With the help of the ANNIS Query Builder I looked for all proper nouns (PROPN), nouns (NOUN), verbs (VERB) and adjectives (ADJ) that were annotated (manually) as foreign. I then checked, how many of the POS tags were actually correct. Because my language skills are limited and it wasn’t always clear what language I was analysing, there were some words (or tokens) I couldn’t identify even through research. These are my findings:
POS | Foreign words with that tag | classification considered correct | unsure about classification |
PROPN | 420 | 55 | – |
ADJ | 26 | 4 | 2 |
NOUN | 168 | 93 | 23 |
VERB | 25 | 8 | 5 |
As you can see, the POS tagged the most is the proper noun, which was also our impression in previous sessions. It seems that labelling a token as PROPN is an easy solution for words which can’t be recognised by the machine. It is also the category with the most mistakes.
The POS with the least mistakes is the NOUN. This might be due to the fact that a noun is relatively easy to identify, especially if it is the only foreign word in an English sentence and maybe even accompanied by a determinant. This is probably also the reason, why authors of multilingual literary texts use relatively many foreign nouns: they are easy to discern for English readers.
For ADJ and VERB, the number of findings is relatively low, so I’m not comfortable making any conclusions because of my „findings“. I suspect, that verbs and adjectives are a lot harder to identify than nouns and proper nouns, also because they usually change due to flexion and conjugation (at least in the languages that I know).

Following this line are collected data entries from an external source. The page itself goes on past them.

/-! Arrival (R361, R383). -/

/-- Put an event into its ready list (R361): none where it must wait; the event is marked RESERVED where it takes reserved space. -/
def Slu.put (s : Slu) (e : Ev) (onlyReserved : Bool) : Option Slu :=
  match evClass e.kind with
  | 1 => if s.age.length < 4096 then some { s with age := s.age ++ [e] } else none
  | 2 => if s.exp.length < 2048 then some { s with exp := s.exp ++ [e] } else none
  | 3 => if s.maint.length < 64 then some { s with maint := s.maint ++ [e] } else none
  | _ =>
    let res := (s.flow.filter fun x => x.flag 7).length
    if !onlyReserved && s.flow.length - res < 8192 then some { s with flow := s.flow ++ [e] }
    else if evReserved e.kind && res < 2048 then some { s with flow := s.flow ++ [e.set 7] } else none

/-- Whether an event that finds no room waits rather than being refused (R361, Table 11.2). -/
def evWaits (kind : Nat) : Bool := evReserved kind || kind = 7

/-- One event that has arrived at a sluice meets its function and its list: the sluice after it, or none where the event waits. An event that has waited was
counted in FN-MET then (R125). -/
def Mach.arrive (m : Mach) (c : ModeCtl) (v : Nat) (e : Ev) : Option Mach :=
  let f := fnNum .sluice v
  let go := fun (m : Mach) (only : Bool) => match (m.slu v).put { e with by_ := none } only with
    | some s => some ((m.setSlu v s).trc v 0 e 0xFF 0)
    | none => if evWaits e.kind then none else some (m.refuseEv c v e)
  let met := fun (m : Mach) => if e.waited then m else m.met f
  match m.meets f with
  | .run => go m false
  | .faulted => some ((met m).refuseEv c v e)
  | .drop => if evReserved e.kind && e.kind ≠ 2 then go (met m) true else some ((met m).refuseEv c v e)
  | _ => go (met m) false

/-- The first arrived event that can be settled, from position k of the arrivals on; those that must wait are counted and stay (R361). -/
def Mach.settleInbox (m : Mach) (c : ModeCtl) (v k fuel : Nat) : Mach :=
  match fuel with
  | 0 => m
  | f + 1 =>
    let s := m.slu v
    match s.inbox[k]? with
    | none => m
    | some e =>
      match (m.setSlu v { s with inbox := s.inbox.eraseIdx k }).arrive c v e with
      | some m => m.posted c e
      | none =>
        if e.waited then m.settleInbox c v (k + 1) f
        else
          let m := if m.running .sluice v then m else m.met (fnNum .sluice v)
          let m := ((m.setSlu v { s with inbox := s.inbox.set k { e with waited := true } }).bump O.sluPostWaits v).trc v 5 e 0xFF 0
          m.settleInbox c v (k + 1) f

/-- EVENT_POST (R361): the oldest event that has arrived and can be settled, after any at the head of a channel. -/
def Mach.eventPost (m : Mach) (c : ModeCtl) (v : Nat) : Mach :=
  let chs := (List.range 8).flatMap fun i => (List.range 4).map fun k => chanNum i (2 * (v / 4)) k
  let m := match m.takeMsg chs fun x => match x with | .event t _ => decide (t = v) | _ => false with
    | some (.event _ e, m) => m.setSlu v { m.slu v with inbox := (m.slu v).inbox ++ [e] }
    | _ => m
  m.settleInbox c v 0 ((m.slu v).inbox.length)

/-- A POOL-ALLOC lost on its way: its CREATE fails under 0x70, as at a refusal (log entry 65). -/
def Mach.evLost (m : Mach) (c : ModeCtl) (e : Ev) : Mach := (if e.kind = 5 then m.poolReply e (.inr 0x70) else m).posted c e

/-- The in-flight entries of a basin's record operations and moves released unapplied, and those that wait for one withdrawn. -/
def Mach.dropMills (m : Mach) (c : ModeCtl) (v : Nat) : Mach :=
  let mill := fun (op : IOp) => match op with | .mill _ => true | .move _ _ => true | _ => false
  let m := m.setBasin v { m.basin v with inOther := (m.basin v).inOther.filter fun w => !mill w.op }
  (m.ifts v).foldl (fun m p => if mill p.2.op then m.freeIft c v p.1 else m) m

/-- A sluice without events and contexts. -/
def Slu.emptied (s : Slu) : Slu :=
  let s := match (s.inbox ++ s.maint ++ s.busy.map (·.2.ev)).find? (·.kind = 9) with | some e => s.sweepBack e | none => s
  { s with inbox := [], flow := [], age := [], exp := [], maint := [], ctxs := [], sweepOut := false, splitOut := false }

/-- Every event a sluice holds, in the order of its lists, those in execution last; one whose work is done is none of them. -/
def Slu.events (s : Slu) : List Ev :=
  s.inbox ++ s.flow ++ s.age ++ s.exp ++ s.maint ++ (s.busy.filter fun p => p.2.fin.isNone).map (·.2.ev)

/-- Events whose work is done complete without waiting further for their posts. -/
def Mach.ctxsEnd (m : Mach) (c : ModeCtl) (v : Nat) : Mach :=
  (m.slu v).busy.foldl (fun m p => match p.2.fin with | some f => m.ctxEnd c v p.1 f | none => m) m

/-! Dispatch (R363 to R366). -/

/-- The ready list of a class. -/
def Slu.list (s : Slu) (cls : Nat) : List Ev := match cls with | 0 => s.flow | 1 => s.age | 2 => s.exp | _ => s.maint

/-- A sluice with a ready list replaced. -/
def Slu.setList (s : Slu) (cls : Nat) (l : List Ev) : Slu :=
  match cls with | 0 => { s with flow := l } | 1 => { s with age := l } | 2 => { s with exp := l } | _ => { s with maint := l }

/-- Whether an event cannot be dispatched yet: its pool has an event in execution (R360), or it changes a record of a basin that serves host operations only
or none (R324). -/
def Slu.held (s : Slu) (serves : Bool) (e : Ev) : Bool :=
  ((e.kind = 5 ∨ e.kind = 6) && s.busy.any fun p => (p.2.ev.kind = 5 ∨ p.2.ev.kind = 6) && decide (p.2.ev.f 4 4 = e.f 4 4)) ||
    ((e.kind = 3 ∨ e.kind = 4 ∨ e.kind = 7) && !serves)

/-- The place in its list of the oldest dispatchable event of a class: events of one domain go in the order posted (R360). -/
def Slu.oldest (s : Slu) (serves : Bool) (cls : Nat) : Option Nat :=
  let l := s.list cls
  (List.range l.length).find? fun i =>
    match l[i]? with
    | some e => !s.held serves e && (l.take i).all fun x => !(s.held serves x && decide (x.f 4 4 = e.f 4 4))
    | none => false

/-- The context pre-empted for a FLOW or AGE event (R366): one of a powered mill. -/
def Mach.victim (m : Mach) (c : ModeCtl) (v : Nat) : Option (Nat × Ctx) :=
  ((m.slu v).busy.filter fun p => decide (p.1 < m.ctxLimit c) && 2 ≤ p.2.cls && p.2.shared && decide (p.2.ev.f 3 1 < m.rd O.preemptMax)).foldl (fun best p =>
    match best with
    | some b => if b.2.ord < p.2.ord then some p else some b
    | none => some p) none

/-- The entries of moves that an event in context k makes are released unapplied: it has stopped at a step boundary (R366, R383). -/
def Mach.dropMoves (m : Mach) (c : ModeCtl) (v k : Nat) : Mach :=
  let op := IOp.move true k
  let m := m.setBasin v { m.basin v with inOther := (m.basin v).inOther.filter fun w => decide (w.op ≠ op) }
  match m.mover v op with
  | some (e, _) => m.freeIft c v e
  | none => m

/-- Steps that a pre-empted event has run (Table 11.7): DESIGN CHOICE, one for each bucket that a SWEEP has visited and each record that a SPLIT has moved
(log entry 170). -/
def Ev.stepsRun (e : Ev) : Nat := match e.kind with | 9 => e.pos / 4 | 10 => e.pos | _ => 0

/-- Pre-empt a context: its event goes back to the head of its list with its progress (R366). -/
def Mach.preempt (m : Mach) (c : ModeCtl) (v k : Nat) (x : Ctx) : Mach :=
  let m := m.dropMoves c v k
  let e := x.ev.set 5
  let e := { e with head := setFld 16 e.head 3 1 (min 255 (e.f 3 1 + 1)) }
  let s := m.slu v
  let s := s.setList x.cls (e :: s.list x.cls)
  let m := m.setSlu v { s with ctxs := mset none s.ctxs k none }
  ((((m.bump O.sluPreempted v).rsnB c 0x71 v).trc v 2 { e with steps := e.stepsRun } k 0x71).pulse c (256 + 2 * v) 0x22 0)

/-- The bucket heads that a SWEEP reads, asked for as it begins (R375, R399). -/
def Mach.sweepReads (m : Mach) (e : Ev) : Mach :=
  (List.range (e.arg / 2 ^ 16 % 2 ^ 16)).foldl (fun m k =>
    let (s, line) := bucketLine e.sender 0 (e.arg / 2 ^ 32 + k)
    m.readMirrored s line 4 true) m

/-- The members of a set tried in turn from h mod COUNT (R311): the first enabled, and how many were examined. -/
def Mach.memberFrom (m : Mach) (base count h k fuel : Nat) : Option Nat × Nat :=
  match fuel with
  | 0 => (none, k)
  | f + 1 =>
    let i := base + (h + k) % count
    if m.entF O.epTable 0 i 0 1 = 2 ∧ bit (m.entF O.epTable 0 i 1 1) 0 then (some i, k + 1) else m.memberFrom base count h (k + 1) f

/-- The endpoint entries that a creation examines (R311, R312, R317): the service, the members tried, and the pool. -/
def Mach.epExamined (m : Mach) (x : Ift) : List Nat :=
  let d := fld 16 (x.result.getD 0) 4 4
  let e := d % 2 ^ 24
  let base := m.entF O.epTable 0 e 24 3
  let count := m.entF O.epTable 0 e 28 2
  let tried := if m.entF O.epTable 0 e 0 1 = 1 then (List.range (m.memberFrom base count x.hash 0 count).2).map fun k => base + (x.hash + k) % count else []
  let pool := fld 32 x.cls 4 3
  (if d / 2 ^ 28 = 5 then e :: tried else []) ++ if pool = 0xFFFFFF then [] else [pool]

/-- The endpoint lines that a CREATE reads, asked for as it begins (R317, R399). -/
def Mach.epReads (m : Mach) (v : Nat) (e : Ev) : Mach :=
  match m.ift v (e.arg / 2 ^ 32) with
  | some x => (m.epExamined x).foldl (fun m i => m.readMirrored (i / 2 ^ 21) (134217728 + i % 2 ^ 21) 1 false) m
  | none => m

/-- What an event asks of HBM as it is dispatched first: a SWEEP its bucket heads, a CREATE its endpoint lines. -/
def Mach.evReads (m : Mach) (v : Nat) (e : Ev) : Mach :=
  match e.kind with
  | 1 => m.epReads v e
  | 9 => if e.flag 5 then m else m.sweepReads e
  | _ => m

/-- Dispatch the event at place i of a class's list into context k; a record operation takes its in-flight entry then (R360). -/
def Mach.dispatchTo (m : Mach) (c : ModeCtl) (v cls i k : Nat) (shared : Bool) (ptr : Nat) : Mach :=
  match ((m.slu v).list cls)[i]? with
  | some e =>
    let e := e.general
    let s := m.slu v
    let s := s.setList cls ((s.list cls).eraseIdx i)
    let s := { s with ptr := ptr, ord := s.ord + 1, ctxs := mset none s.ctxs k (some { ev := e, cls := cls, shared := shared, ord := s.ord, asked := false, reply := none }) }
    let m := (((m.setSlu v s).bump O.sluDispatched v).trc v 1 e k 0).evReads v e
    if evRecord e.kind && e.kind ≠ 1 then (m.enterOther c v (.mill k) e.body).2 else m
  | none => m

/-- Entries of SCHED-LIST read from the pointer (R363): the first class with a dispatchable event and a free context, or one that a
pre-emption frees. -/
def Mach.dispatchFrom (m : Mach) (c : ModeCtl) (v at_ fuel : Nat) : Mach :=
  match fuel with
  | 0 => m
  | f + 1 =>
    let cls := m.ent O.schedList v (at_ % 64) % 4
    match (m.slu v).oldest (m.millServes v) cls with
    | none => m.dispatchFrom c v (at_ + 1) f
    | some i =>
      match m.ctxFree c v cls, m.ctxNum c v with
      | some shared, some k => m.dispatchTo c v cls i k shared ((at_ + 1) % 64)
      | _, _ =>
        match (if cls ≤ 1 then m.victim c v else none) with
        | some (k, x) => (m.preempt c v k x).dispatchTo c v cls i k true ((at_ + 1) % 64)
        | none => m.dispatchFrom c v (at_ + 1) f

/-- EVENT_DISPATCH. -/
def Mach.eventDispatch (m : Mach) (c : ModeCtl) (v : Nat) : Mach :=
  if m.running .sluice v then m.dispatchFrom c v (m.slu v).ptr 64 else m

/-- What stands with the event of a record operation in its context: no such event, or one that waits; its in-flight entry lost with its basin; or the
entry at the head of its chain, with its lookup done. -/
inductive Turn where
  | wait
  | gone
  | head (cx : Ctx) (e : Nat) (x : Ift)
deriving DecidableEq, Repr

/-- The turn of the event of a kind in context k (R337). LINK-CREATE is judged whatever the state of its basin (R313). -/
def Mach.turn (m : Mach) (v k kind : Nat) : Turn :=
  match m.ctx v k with
  | none => .wait
  | some x =>
    if x.ev.kind ≠ kind ∨ x.fin.isSome then .wait
    else
      let e := if kind = 1 then (match m.ift v (x.ev.arg / 2 ^ 32) with
          | some y => if y.creating ∧ y.seq = x.ev.sender then some (x.ev.arg / 2 ^ 32, y) else none
          | none => none)
        else m.mover v (.mill k)
      match e with
      | none => if m.atDoor v (.mill k) then .wait else .gone
      | some (e, y) => if m.isHead v y && y.looked && (kind = 2 || m.millServes v) then .head x e y else .wait

/-! CREATE (R310 to R315). -/

/-- Outcome of choosing a backend or a pool. -/
inductive Pick where
  | none
  | got (idx : Nat)
  | noBackend
  | invalid
deriving DecidableEq, Repr

/-- The backend of a BACKEND destination (R311), and the members examined. -/
def Mach.backend (m : Mach) (dest h : Nat) : Pick × Nat :=
  if dest / 2 ^ 28 ≠ 5 then (.none, 0)
  else
    let e := dest % 2 ^ 24
    if m.entF O.epTable 0 e 0 1 ≠ 1 then (.invalid, 0)
    else
      let count := m.entF O.epTable 0 e 28 2
      match m.memberFrom (m.entF O.epTable 0 e 24 3) count h 0 count with
      | (some i, n) => (.got i, n)
      | (none, n) => (.noBackend, n)

/-- The pool that a flow class's entry names (R312). -/
def Mach.poolOf (m : Mach) (cls : Nat) : Pick :=
  let e := fld 32 cls 4 3
  if e = 0xFFFFFF then .none else if m.entF O.epTable 0 e 0 1 = 3 then .got e else .invalid

/-- Whether an address is IPv4-mapped. -/
def addrV4 (a : Nat) : Bool := decide (a / 2 ^ 32 = 0xFFFF)

/-- Whether a key can be translated to an address (R315): IP-PROTO 6 or 17, addresses and ports in the key, one address family. -/
def Mach.canXlate (m : Mach) (key addr : Nat) : Bool :=
  let p := fld 48 key 3 1
  (p = 6 || p = 17) && decide (m.rd O.kpFields (fld 48 key 2 1 % 64) &&& 0x1F = 0x1F) && (fld 48 key 36 2 ≠ 0 || fld 48 key 38 2 ≠ 0) &&
    addrV4 (fld 48 key 4 16) == addrV4 addr && addrV4 (fld 48 key 20 16) == addrV4 addr

/-- The record of a creating packet before pin and translation (R310), by the flow class as it stood when its creation was decided (R316). -/
def Mach.newRec (m : Mach) (x : Ift) : Nat :=
  let res := x.result.getD 0
  let cls := x.cls
  let qf := fld 64 x.q 58 1
  let track := bit (fld 32 cls 0 1) 6 && bit qf 6
  let mp := fld 32 cls 2 2
  let status := 0x80 + (if bit qf 7 then 0x20 else 0) + (if track then 0x10 else 0) + (if mp ≠ 0 then 8 else 0) + (if bit (fld 32 cls 0 1) 5 then 2 else 0)
  let conn := (if track then connStep 0 true (fld 64 x.q 59 1) else 0) + bits (fld 32 cls 0 1) 3 2
  let r := pack [(48, x.key), (1, status), (1, fld 16 res 8 1), (1, conn), (1, 0), (2, 1), (2, fld 64 x.q 56 2 % 2 ^ 13), (4, m.flwClockSec),
    (4, m.flwClockMs), (24, 0), (2, mp), (3, 0xFFFFFF), (1, 0), (2, 0), (16, 0), (16, 0)]
  m.tokensFull r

I know that our corpus is not yet big enough to come to definitive conclusions. It might also be biased, because we tried choosing a high variety of sentences out of every book. Still, it was quite interesting to see (if only on a small scale) what ANNIS can do.

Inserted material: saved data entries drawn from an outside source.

/-! Remapping (R395). -/

/-- HBM-MAP-ORDER written: every region is written with zeros and the flow table cleared until REMAP_DONE; pools are linked free, and what flare holds in
them is lost (R438). -/
def Mach.remap (m : Mach) (v : Nat) : Mach :=
  let m := (List.range 16).foldl (fun m p => m.hplDrop p) (m.wr O.hbmMapOrder 0 v).clearStart
  let m := { m with dp.remapping := true, dp.clearing := false, dp.hpools := [], dp.ppool := [], dp.xbuf := [] }
  let m := (m.entries O.epTable 0).foldl (fun m p => m.setEnt O.epTable 0 p.1 0) m
  let m := (List.range 16).foldl (fun m b =>
    (m.entries O.trace b).foldl (fun m p => m.setEnt O.trace b p.1 0) (m.wr O.hrqInuse b 0)) m
  m.st .ok

/-- REMAP_DONE. -/
def Mach.remapDone (m : Mach) : Mach := { m with dp.remapping := false }

/-! Pool commands. -/

/-- HBM_POOL_ALLOC (R431, R438): an allocation by basin b's mills: an export buffer for up to 4,096 octets, a bitmap beyond, where the mode lets one be taken. -/
def Mach.poolAllocCmd (m : Mach) (c : ModeCtl) (b len : Nat) : Mach := (m.takeBuf c b (4096 < len)).2

/-- What a pool's contents hold is dropped (R435, R437): unsent export buffers, bitmaps and charges; the pool is rebuilding. -/
def Mach.hplClear (m : Mach) (p : Nat) : Mach :=
  let m := m.hplDrop p
  let m := (m.hpool p).charge.foldl (fun m x => m.wr O.hrqInuse x.1 (m.rd O.hrqInuse x.1 - x.2)) m
  let m := m.setHpool p { rebuilding := true, rot := (m.hpool p).rot }
  if p % 2 = 1 then
    let pp : Map PPool := m.dp.ppool.filter fun x => match x.2.buf with | some (q, _) => decide (q ≠ p) | none => true
    ({ m with dp.ppool := pp }).wr O.poolState 0 1
  else m

/-- HPL_REBUILD (R435): refused unless the sluices of both requesting basins are STOPPED. -/
def Mach.hplRebuild (m : Mach) (p : Nat) : Mach :=
  if (stackBasins (p / 2)).all fun b => decide (m.fst (fnNum .sluice b) = .stopped) then (m.hplClear p).st .deferred else m.st .functionRunning

/-- HPL_REBUILD_DONE. -/
def Mach.hplRebuildDone (m : Mach) (p : Nat) : Mach := m.setHpool p { m.hpool p with rebuilding := false }

end Sys2Proof.Machine
end

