/-- The first cycle start of a list at or after an adjusted time in ns. -/
def Mach.cycleFrom (m : Mach) (l from_ : Nat) : Nat :=
  let base := m.gclBaseNs l
  let n := m.rd O.gclCycle l
  if from_ ≤ base then base else base + (from_ - base + n - 1) / n * n

/-- How long a class stays open from a time under one list. -/
def Mach.openUnder (m : Mach) (l c t first : Nat) : Option Nat :=
  let n := m.rd O.gclCycle l
  let s := m.gclClosed l c
  if t < first * 65536 then (openFor n s 0).map fun d => first * 65536 - t + d
  else openFor n s ((t - m.gclBaseNs l * 65536) % (n * 65536))

/-- How long a class of a breakout port stays open from a time on, under the list in force and, from its landing time, the one pending
(R488, R491, R492); none for ever. -/
def Mach.gateOpen (m : Mach) (b c t : Nat) : Option Nat :=
  if !m.gateOn b then none
  else
    let l := m.gclActive b
    let d := m.openUnder l c t (m.cycleFrom l ((m.port b).gateFrom.getD 0))
    match (m.port b).gateAt with
    | none => d
    | some land =>
      let left := land * 65536 - t
      let l := 2 * b + (m.pendOf O.esGateUse b).getD (m.rd O.esGateActive b)
      let later := (openFor (m.rd O.gclCycle l) (m.gclClosed l c) 0).map (left + ·)
      match d with
      | none => later
      | some d => if left ≤ d then later else some d

/-- T of a frame (R488) in 2^-16 ns, rounded up. -/
def Mach.gateNeed (m : Mach) (b len : Nat) : Nat :=
  ((len + 12) * 8 * 65536 + m.portRate b - 1) / m.portRate b + m.rsActs (fnNum .egress b) O.esGuard b * 65536

/-- Whether a frame of a class fits its gate now. -/
def Mach.gateFits (m : Mach) (b c len : Nat) : Bool :=
  match m.gateOpen b c m.adj.toNat with
  | none => true
  | some d => decide (m.gateNeed b len ≤ d)

/-- Whether a frame is longer than every open span of the list in force (R489). -/
def Mach.gateNever (m : Mach) (b c len : Nat) : Bool :=
  m.gateOn b &&
    (match m.openMax (m.gclActive b) c with
     | none => false
     | some w => decide (w < m.gateNeed b len))

/-- Whether a gate list is valid (R493): an entry below GCL-COUNT lasts 1 ns or more. -/
def Mach.gclValid (m : Mach) (l : Nat) : Bool :=
  decide (1 ≤ m.rd O.gclCount l ∧ m.rd O.gclCount l ≤ 256) &&
    (List.range (m.rd O.gclCount l)).all fun k => decide (1 ≤ m.entF O.gclEntries l k 4 4)

/-- What a step of adjusted time from `old` does to gates (R492): a list whose cycles had begun takes its position from the new time, and a frame in
transmission that the step leaves over a closed gate is counted, once. The rest of the frame is a duration of R500. -/
def Mach.gateStep (m : Mach) (old : Int) : Mach :=
  m.dp.ports.foldl (fun m p =>
    let b := p.1
    let m := match p.2.gateFrom with
      | some g => if ((m.cycleFrom (m.gclActive b) g * 65536 : Nat) : Int) ≤ old then m.setPort b { m.port b with gateFrom := some 0 } else m
      | none => m
    let rest := m.rated (((p.2.txLast - m.ns) * 65536 : Nat) : Int)
    if !p.2.txOver && decide (m.ns < p.2.txLast) && (match m.gateOpen b p.2.txCls m.adj.toNat with | none => false | some d => decide ((d : Int) < rest))
    then (m.setPort b { m.port b with txOver := true }).bump O.esGateOverrun b else m) m

/-- A switch to list v of a running breakout port begins: it lands at the first cycle start of the new list at least 10 µs away (R491). -/
def Mach.gateSwitch (m : Mach) (b v : Nat) : Mach :=
  let at_ := m.cycleFrom (2 * b + v) (((m.adj + 65535) / 65536).toNat + 10000)
  (m.setPort b { m.port b with gateAt := some at_ }).wr O.esGateLand b (t96Of (at_ * 65536))

/-- ES-GATE-USE written (R114, R491, R492): at once while the list is STOPPED, after the check of R493, or while the gates that act are off; else it is
pending, and a running list begins a switch. -/
def Mach.gateUse (m : Mach) (b v : Nat) : Mach :=
  let now := fun (m : Mach) => (((m.setPend O.esGateUse b none).wr O.esGateUse b v).wr O.esGateActive b v).st .ok
  match m.fst (fnNum .egress b) with
  | .stopped => if m.rdB O.esGateEn b && !m.gclValid (2 * b + v) then m.st .range else now m
  | .running => if m.gateOn b then ((m.setPend O.esGateUse b (some v)).gateSwitch b v).st .deferred else now m
  | _ => if m.rdB O.esGateEn b then (m.setPend O.esGateUse b (some v)).st .deferred else now m

/-- GATE_SWITCH_LAND (R491): the pending list is checked and begins its cycle, or the write is discarded. -/
def Mach.gateLand (m : Mach) (c : ModeCtl) (b : Nat) : Mach :=
  match (m.port b).gateAt, m.pendOf O.esGateUse b with
  | some at_, some v =>
    let m := m.reach (m.nsWhen (at_ * 65536))
    let m := (m.setPort b { m.port b with gateAt := none }).wr O.esGateLand b 0
    if m.gclValid (2 * b + v) then (m.land c O.esGateUse b).wr O.esGateActive b v
    else (m.setPend O.esGateUse b none).note c 2 0xFFFF (O.esGateUse.key b) Status.range.code 0
  | _, _ => m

Dear Iska, As you already know, I also found ANNIS easier and more fun to work with. In addition, I believe that the ANNIS Query Builder is an extremely helpful device. Something that Google Colab did not provide. I enjoyed searching and comparing different POS-tags of "foreign" words through the surveys. As you also mention, ANNIS made it easier to observe specific words and their POS tags by manually searching for them. It is impressive to see that in your observation only 55 PROPN POS tags of the 420 is correct. This is a common observation with both ANNIS and Google Collab: the over-usage of PROPN POS-tag for many "foreign" words. I also agree that they are definitely easier to discern for English readers; however, even for an English reader the constant tagging of words as noun do not make any sense. I hope that in near future, websites as such are more familiar with multilingual contexts which would allow them to better identify foreign words and their part of speech.